Building the future of AI with AWS Trainium

By Amazon Research Awards team

9 min read

What is Build on Trainium?

Build on Trainium is a $110MM credit program focused on AI research and university education to support the next generation of innovation and development on AWS Trainium. AWS Trainium chips are purpose-built for high-performance deep learning (DL) training of generative AI models, including large language models (LLMs) and latent diffusion models. Build on Trainium provides compute credits to novel AI research on Trainium, investing in leading academic teams to build innovations in critical areas including new model architectures, ML libraries, optimizations, large-scale distributed systems, and more. This multi-year initiative lays the foundation for the future of AI by inspiring the academic community to utilize, invest in, and contribute to the open-source community around Trainium. Combining these benefits with Neuron software development kit (SDK) and recent launch of the Neuron Kernel Interface (NKI), AI researchers can innovate at scale in the cloud.
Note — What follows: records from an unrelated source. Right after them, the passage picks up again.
/-! ### modChanConds -/

@[simp] theorem State.modChanConds_pending (c : Chan) (f : ChanConds → ChanConds) : (s.modChanConds c f).pending = s.pending := rfl
@[simp] theorem State.modChanConds_handed (c : Chan) (f : ChanConds → ChanConds) : (s.modChanConds c f).handed = s.handed := rfl
@[simp] theorem State.modChanConds_startup (c : Chan) (f : ChanConds → ChanConds) : (s.modChanConds c f).startup = s.startup := rfl
@[simp] theorem State.modChanConds_cfgMem (c : Chan) (f : ChanConds → ChanConds) : (s.modChanConds c f).cfgMem = s.cfgMem := rfl
@[simp] theorem State.modChanConds_port (c : Chan) (f : ChanConds → ChanConds) : (s.modChanConds c f).port = s.port := rfl
@[simp] theorem State.modChanConds_ret (c : Chan) (f : ChanConds → ChanConds) : (s.modChanConds c f).ret = s.ret := rfl
@[simp] theorem State.modChanConds_asm (c : Chan) (f : ChanConds → ChanConds) : (s.modChanConds c f).asm = s.asm := rfl
@[simp] theorem State.modChanConds_frames (c : Chan) (f : ChanConds → ChanConds) : (s.modChanConds c f).frames = s.frames := rfl
@[simp] theorem State.modChanConds_coder (c : Chan) (f : ChanConds → ChanConds) : (s.modChanConds c f).coder = s.coder := rfl
@[simp] theorem State.modChanConds_ctx (c : Chan) (f : ChanConds → ChanConds) : (s.modChanConds c f).ctx = s.ctx := rfl
@[simp] theorem State.modChanConds_profiles (c : Chan) (f : ChanConds → ChanConds) : (s.modChanConds c f).profiles = s.profiles := rfl
@[simp] theorem State.modChanConds_chans (c : Chan) (f : ChanConds → ChanConds) : (s.modChanConds c f).chans = s.chans := rfl
@[simp] theorem State.modChanConds_letters (c : Chan) (f : ChanConds → ChanConds) : (s.modChanConds c f).letters = s.letters := rfl
@[simp] theorem State.modChanConds_letterNo (c : Chan) (f : ChanConds → ChanConds) : (s.modChanConds c f).letterNo = s.letterNo := rfl
@[simp] theorem State.modChanConds_takes (c : Chan) (f : ChanConds → ChanConds) : (s.modChanConds c f).takes = s.takes := rfl
@[simp] theorem State.modChanConds_writer (c : Chan) (f : ChanConds → ChanConds) : (s.modChanConds c f).writer = s.writer := rfl
@[simp] theorem State.modChanConds_stretch (c : Chan) (f : ChanConds → ChanConds) : (s.modChanConds c f).stretch = s.stretch := rfl
@[simp] theorem State.modChanConds_reports (c : Chan) (f : ChanConds → ChanConds) : (s.modChanConds c f).reports = s.reports := rfl
@[simp] theorem State.modChanConds_store (c : Chan) (f : ChanConds → ChanConds) : (s.modChanConds c f).store = s.store := rfl
@[simp] theorem State.modChanConds_ctl (c : Chan) (f : ChanConds → ChanConds) : (s.modChanConds c f).ctl = s.ctl := rfl
@[simp] theorem State.modChanConds_emitter (c : Chan) (f : ChanConds → ChanConds) : (s.modChanConds c f).emitter = s.emitter := rfl
@[simp] theorem State.modChanConds_steps (c : Chan) (f : ChanConds → ChanConds) : (s.modChanConds c f).steps = s.steps := rfl
@[simp] theorem State.modChanConds_pool (c : Chan) (f : ChanConds → ChanConds) : (s.modChanConds c f).pool = s.pool := rfl
@[simp] theorem State.modChanConds_hold (c : Chan) (f : ChanConds → ChanConds) : (s.modChanConds c f).hold = s.hold := rfl
@[simp] theorem State.modChanConds_dev (c : Chan) (f : ChanConds → ChanConds) : (s.modChanConds c f).dev = s.dev := rfl
@[simp] theorem State.modChanConds_chanConds (c : Chan) (f : ChanConds → ChanConds) : (s.modChanConds c f).chanConds = s.chanConds.set c (f s.chanConds[c]) := rfl
@[simp] theorem State.modChanConds_errMask (c : Chan) (f : ChanConds → ChanConds) : (s.modChanConds c f).errMask = s.errMask := rfl
@[simp] theorem State.modChanConds_warnMask (c : Chan) (f : ChanConds → ChanConds) : (s.modChanConds c f).warnMask = s.warnMask := rfl
@[simp] theorem State.modChanConds_verify (c : Chan) (f : ChanConds → ChanConds) : (s.modChanConds c f).verify = s.verify := rfl
@[simp] theorem State.modChanConds_peek (c : Chan) (f : ChanConds → ChanConds) : (s.modChanConds c f).peek = s.peek := rfl
@[simp] theorem State.modChanConds_save (c : Chan) (f : ChanConds → ChanConds) : (s.modChanConds c f).save = s.save := rfl
@[simp] theorem State.modChanConds_restart (c : Chan) (f : ChanConds → ChanConds) : (s.modChanConds c f).restart = s.restart := rfl

/-! ### changeStore -/

@[simp] theorem State.changeStore_pending (x : List Host.Cell) : (s.changeStore x).pending = s.pending := rfl
@[simp] theorem State.changeStore_handed (x : List Host.Cell) : (s.changeStore x).handed = s.handed := rfl
@[simp] theorem State.changeStore_startup (x : List Host.Cell) : (s.changeStore x).startup = s.startup := rfl
@[simp] theorem State.changeStore_cfgMem (x : List Host.Cell) : (s.changeStore x).cfgMem = s.cfgMem := rfl
@[simp] theorem State.changeStore_port (x : List Host.Cell) : (s.changeStore x).port = s.port := rfl
@[simp] theorem State.changeStore_ret (x : List Host.Cell) : (s.changeStore x).ret = s.ret := rfl
@[simp] theorem State.changeStore_asm (x : List Host.Cell) : (s.changeStore x).asm = s.asm := rfl
@[simp] theorem State.changeStore_frames (x : List Host.Cell) : (s.changeStore x).frames = s.frames := rfl
@[simp] theorem State.changeStore_coder (x : List Host.Cell) : (s.changeStore x).coder = s.coder := rfl
@[simp] theorem State.changeStore_ctx (x : List Host.Cell) : (s.changeStore x).ctx = s.ctx := rfl
@[simp] theorem State.changeStore_profiles (x : List Host.Cell) : (s.changeStore x).profiles = s.profiles := rfl
@[simp] theorem State.changeStore_chans (x : List Host.Cell) : (s.changeStore x).chans = s.chans := rfl
@[simp] theorem State.changeStore_letters (x : List Host.Cell) : (s.changeStore x).letters = s.letters := rfl
@[simp] theorem State.changeStore_letterNo (x : List Host.Cell) : (s.changeStore x).letterNo = s.letterNo := rfl
@[simp] theorem State.changeStore_takes (x : List Host.Cell) : (s.changeStore x).takes = s.takes := rfl
@[simp] theorem State.changeStore_writer (x : List Host.Cell) : (s.changeStore x).writer = s.writer := rfl
@[simp] theorem State.changeStore_stretch (x : List Host.Cell) : (s.changeStore x).stretch = s.stretch := rfl
@[simp] theorem State.changeStore_reports (x : List Host.Cell) : (s.changeStore x).reports = s.reports := rfl
@[simp] theorem State.changeStore_store (x : List Host.Cell) : (s.changeStore x).store = Memory.change s.store Config.storeTop x := rfl
@[simp] theorem State.changeStore_ctl (x : List Host.Cell) : (s.changeStore x).ctl = s.ctl := rfl
@[simp] theorem State.changeStore_emitter (x : List Host.Cell) : (s.changeStore x).emitter = s.emitter := rfl
@[simp] theorem State.changeStore_steps (x : List Host.Cell) : (s.changeStore x).steps = s.steps := rfl
@[simp] theorem State.changeStore_pool (x : List Host.Cell) : (s.changeStore x).pool = s.pool := rfl
@[simp] theorem State.changeStore_hold (x : List Host.Cell) : (s.changeStore x).hold = s.hold := rfl
@[simp] theorem State.changeStore_dev (x : List Host.Cell) : (s.changeStore x).dev = s.dev := rfl
@[simp] theorem State.changeStore_chanConds (x : List Host.Cell) : (s.changeStore x).chanConds = s.chanConds := rfl
@[simp] theorem State.changeStore_errMask (x : List Host.Cell) : (s.changeStore x).errMask = s.errMask := rfl
@[simp] theorem State.changeStore_warnMask (x : List Host.Cell) : (s.changeStore x).warnMask = s.warnMask := rfl
@[simp] theorem State.changeStore_verify (x : List Host.Cell) : (s.changeStore x).verify = s.verify := rfl
@[simp] theorem State.changeStore_peek (x : List Host.Cell) : (s.changeStore x).peek = s.peek := rfl
@[simp] theorem State.changeStore_save (x : List Host.Cell) : (s.changeStore x).save = s.save := rfl
@[simp] theorem State.changeStore_restart (x : List Host.Cell) : (s.changeStore x).restart = s.restart := rfl

/-! ### changeConfig -/

@[simp] theorem State.changeConfig_pending (x : List Host.Cell) : (s.changeConfig x).pending = s.pending := rfl
@[simp] theorem State.changeConfig_handed (x : List Host.Cell) : (s.changeConfig x).handed = s.handed := rfl
@[simp] theorem State.changeConfig_startup (x : List Host.Cell) : (s.changeConfig x).startup = s.startup := rfl
@[simp] theorem State.changeConfig_cfgMem (x : List Host.Cell) : (s.changeConfig x).cfgMem = Memory.change s.cfgMem Config.configTop x := rfl
@[simp] theorem State.changeConfig_port (x : List Host.Cell) : (s.changeConfig x).port = s.port := rfl
@[simp] theorem State.changeConfig_ret (x : List Host.Cell) : (s.changeConfig x).ret = s.ret := rfl
@[simp] theorem State.changeConfig_asm (x : List Host.Cell) : (s.changeConfig x).asm = s.asm := rfl
@[simp] theorem State.changeConfig_frames (x : List Host.Cell) : (s.changeConfig x).frames = s.frames := rfl
@[simp] theorem State.changeConfig_coder (x : List Host.Cell) : (s.changeConfig x).coder = s.coder := rfl
@[simp] theorem State.changeConfig_ctx (x : List Host.Cell) : (s.changeConfig x).ctx = s.ctx := rfl
@[simp] theorem State.changeConfig_profiles (x : List Host.Cell) : (s.changeConfig x).profiles = s.profiles := rfl
@[simp] theorem State.changeConfig_chans (x : List Host.Cell) : (s.changeConfig x).chans = s.chans := rfl
@[simp] theorem State.changeConfig_letters (x : List Host.Cell) : (s.changeConfig x).letters = s.letters := rfl
@[simp] theorem State.changeConfig_letterNo (x : List Host.Cell) : (s.changeConfig x).letterNo = s.letterNo := rfl
@[simp] theorem State.changeConfig_takes (x : List Host.Cell) : (s.changeConfig x).takes = s.takes := rfl
@[simp] theorem State.changeConfig_writer (x : List Host.Cell) : (s.changeConfig x).writer = s.writer := rfl
@[simp] theorem State.changeConfig_stretch (x : List Host.Cell) : (s.changeConfig x).stretch = s.stretch := rfl
@[simp] theorem State.changeConfig_reports (x : List Host.Cell) : (s.changeConfig x).reports = s.reports := rfl
@[simp] theorem State.changeConfig_store (x : List Host.Cell) : (s.changeConfig x).store = s.store := rfl
@[simp] theorem State.changeConfig_ctl (x : List Host.Cell) : (s.changeConfig x).ctl = s.ctl := rfl
@[simp] theorem State.changeConfig_emitter (x : List Host.Cell) : (s.changeConfig x).emitter = s.emitter := rfl
@[simp] theorem State.changeConfig_steps (x : List Host.Cell) : (s.changeConfig x).steps = s.steps := rfl
@[simp] theorem State.changeConfig_pool (x : List Host.Cell) : (s.changeConfig x).pool = s.pool := rfl
@[simp] theorem State.changeConfig_hold (x : List Host.Cell) : (s.changeConfig x).hold = s.hold := rfl
@[simp] theorem State.changeConfig_dev (x : List Host.Cell) : (s.changeConfig x).dev = s.dev := rfl
@[simp] theorem State.changeConfig_chanConds (x : List Host.Cell) : (s.changeConfig x).chanConds = s.chanConds := rfl
@[simp] theorem State.changeConfig_errMask (x : List Host.Cell) : (s.changeConfig x).errMask = s.errMask := rfl
@[simp] theorem State.changeConfig_warnMask (x : List Host.Cell) : (s.changeConfig x).warnMask = s.warnMask := rfl
@[simp] theorem State.changeConfig_verify (x : List Host.Cell) : (s.changeConfig x).verify = s.verify := rfl
@[simp] theorem State.changeConfig_peek (x : List Host.Cell) : (s.changeConfig x).peek = s.peek := rfl
@[simp] theorem State.changeConfig_save (x : List Host.Cell) : (s.changeConfig x).save = s.save := rfl
@[simp] theorem State.changeConfig_restart (x : List Host.Cell) : (s.changeConfig x).restart = s.restart := rfl

/-! ### takeCell -/

@[simp] theorem State.takeCell_pending (i : Instr) : (s.takeCell i).pending = s.pending := rfl
@[simp] theorem State.takeCell_handed (i : Instr) : (s.takeCell i).handed = s.handed.erase i := rfl
@[simp] theorem State.takeCell_startup (i : Instr) : (s.takeCell i).startup = s.startup := rfl
@[simp] theorem State.takeCell_cfgMem (i : Instr) : (s.takeCell i).cfgMem = s.cfgMem := rfl
@[simp] theorem State.takeCell_port (i : Instr) : (s.takeCell i).port = s.port := rfl
@[simp] theorem State.takeCell_ret (i : Instr) : (s.takeCell i).ret = s.ret := rfl
@[simp] theorem State.takeCell_asm (i : Instr) : (s.takeCell i).asm = s.asm := rfl
@[simp] theorem State.takeCell_frames (i : Instr) : (s.takeCell i).frames = s.frames := rfl
@[simp] theorem State.takeCell_coder (i : Instr) : (s.takeCell i).coder = s.coder := rfl
@[simp] theorem State.takeCell_ctx (i : Instr) : (s.takeCell i).ctx = s.ctx := rfl
@[simp] theorem State.takeCell_profiles (i : Instr) : (s.takeCell i).profiles = s.profiles := rfl
@[simp] theorem State.takeCell_chans (i : Instr) : (s.takeCell i).chans = s.chans := rfl
@[simp] theorem State.takeCell_letters (i : Instr) : (s.takeCell i).letters = s.letters := rfl
@[simp] theorem State.takeCell_letterNo (i : Instr) : (s.takeCell i).letterNo = s.letterNo := rfl
@[simp] theorem State.takeCell_takes (i : Instr) : (s.takeCell i).takes = s.takes := rfl
@[simp] theorem State.takeCell_writer (i : Instr) : (s.takeCell i).writer = s.writer := rfl
@[simp] theorem State.takeCell_stretch (i : Instr) : (s.takeCell i).stretch = s.stretch := rfl
@[simp] theorem State.takeCell_reports (i : Instr) : (s.takeCell i).reports = s.reports := rfl
@[simp] theorem State.takeCell_store (i : Instr) : (s.takeCell i).store = s.store := rfl
@[simp] theorem State.takeCell_ctl (i : Instr) : (s.takeCell i).ctl = s.ctl := rfl
@[simp] theorem State.takeCell_emitter (i : Instr) : (s.takeCell i).emitter = s.emitter := rfl
@[simp] theorem State.takeCell_steps (i : Instr) : (s.takeCell i).steps = s.steps := rfl
@[simp] theorem State.takeCell_pool (i : Instr) : (s.takeCell i).pool = s.pool := rfl
@[simp] theorem State.takeCell_hold (i : Instr) : (s.takeCell i).hold = s.hold := rfl
@[simp] theorem State.takeCell_dev (i : Instr) : (s.takeCell i).dev = s.dev := rfl
@[simp] theorem State.takeCell_chanConds (i : Instr) : (s.takeCell i).chanConds = s.chanConds := rfl
@[simp] theorem State.takeCell_errMask (i : Instr) : (s.takeCell i).errMask = s.errMask := rfl
@[simp] theorem State.takeCell_warnMask (i : Instr) : (s.takeCell i).warnMask = s.warnMask := rfl
@[simp] theorem State.takeCell_verify (i : Instr) : (s.takeCell i).verify = s.verify := rfl
@[simp] theorem State.takeCell_peek (i : Instr) : (s.takeCell i).peek = s.peek := rfl
@[simp] theorem State.takeCell_save (i : Instr) : (s.takeCell i).save = s.save := rfl
@[simp] theorem State.takeCell_restart (i : Instr) : (s.takeCell i).restart = s.restart := rfl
What are AWS Trainium and Neuron?

AWS Trainium is an AI chip developed by AWS for accelerating building and deploying machine learning models. Built on a specialized architecture designed for deep learning, Trainium accelerates the training and inference of complex models with high output and scalability, making it ideal for academic researchers looking to optimize performance and costs. This architecture also emphasizes sustainability through energy-efficient design, reducing environmental impact. Amazon has established a dedicated Trainium research cluster featuring up to 40,000 Trainium chips, accessible via Amazon EC2 Trn1 instances. These instances are connected through a non-blocking, petabit-scale network using Amazon EC2 UltraClusters, enabling seamless high-performance ML training. The Trn1 instance family is optimized to deliver substantial compute power for cutting-edge AI research and development. This unique offering not only enhances the efficiency and affordability of model training but also presents academic researchers with opportunities to publish new papers on underrepresented compute architectures, thus advancing the field.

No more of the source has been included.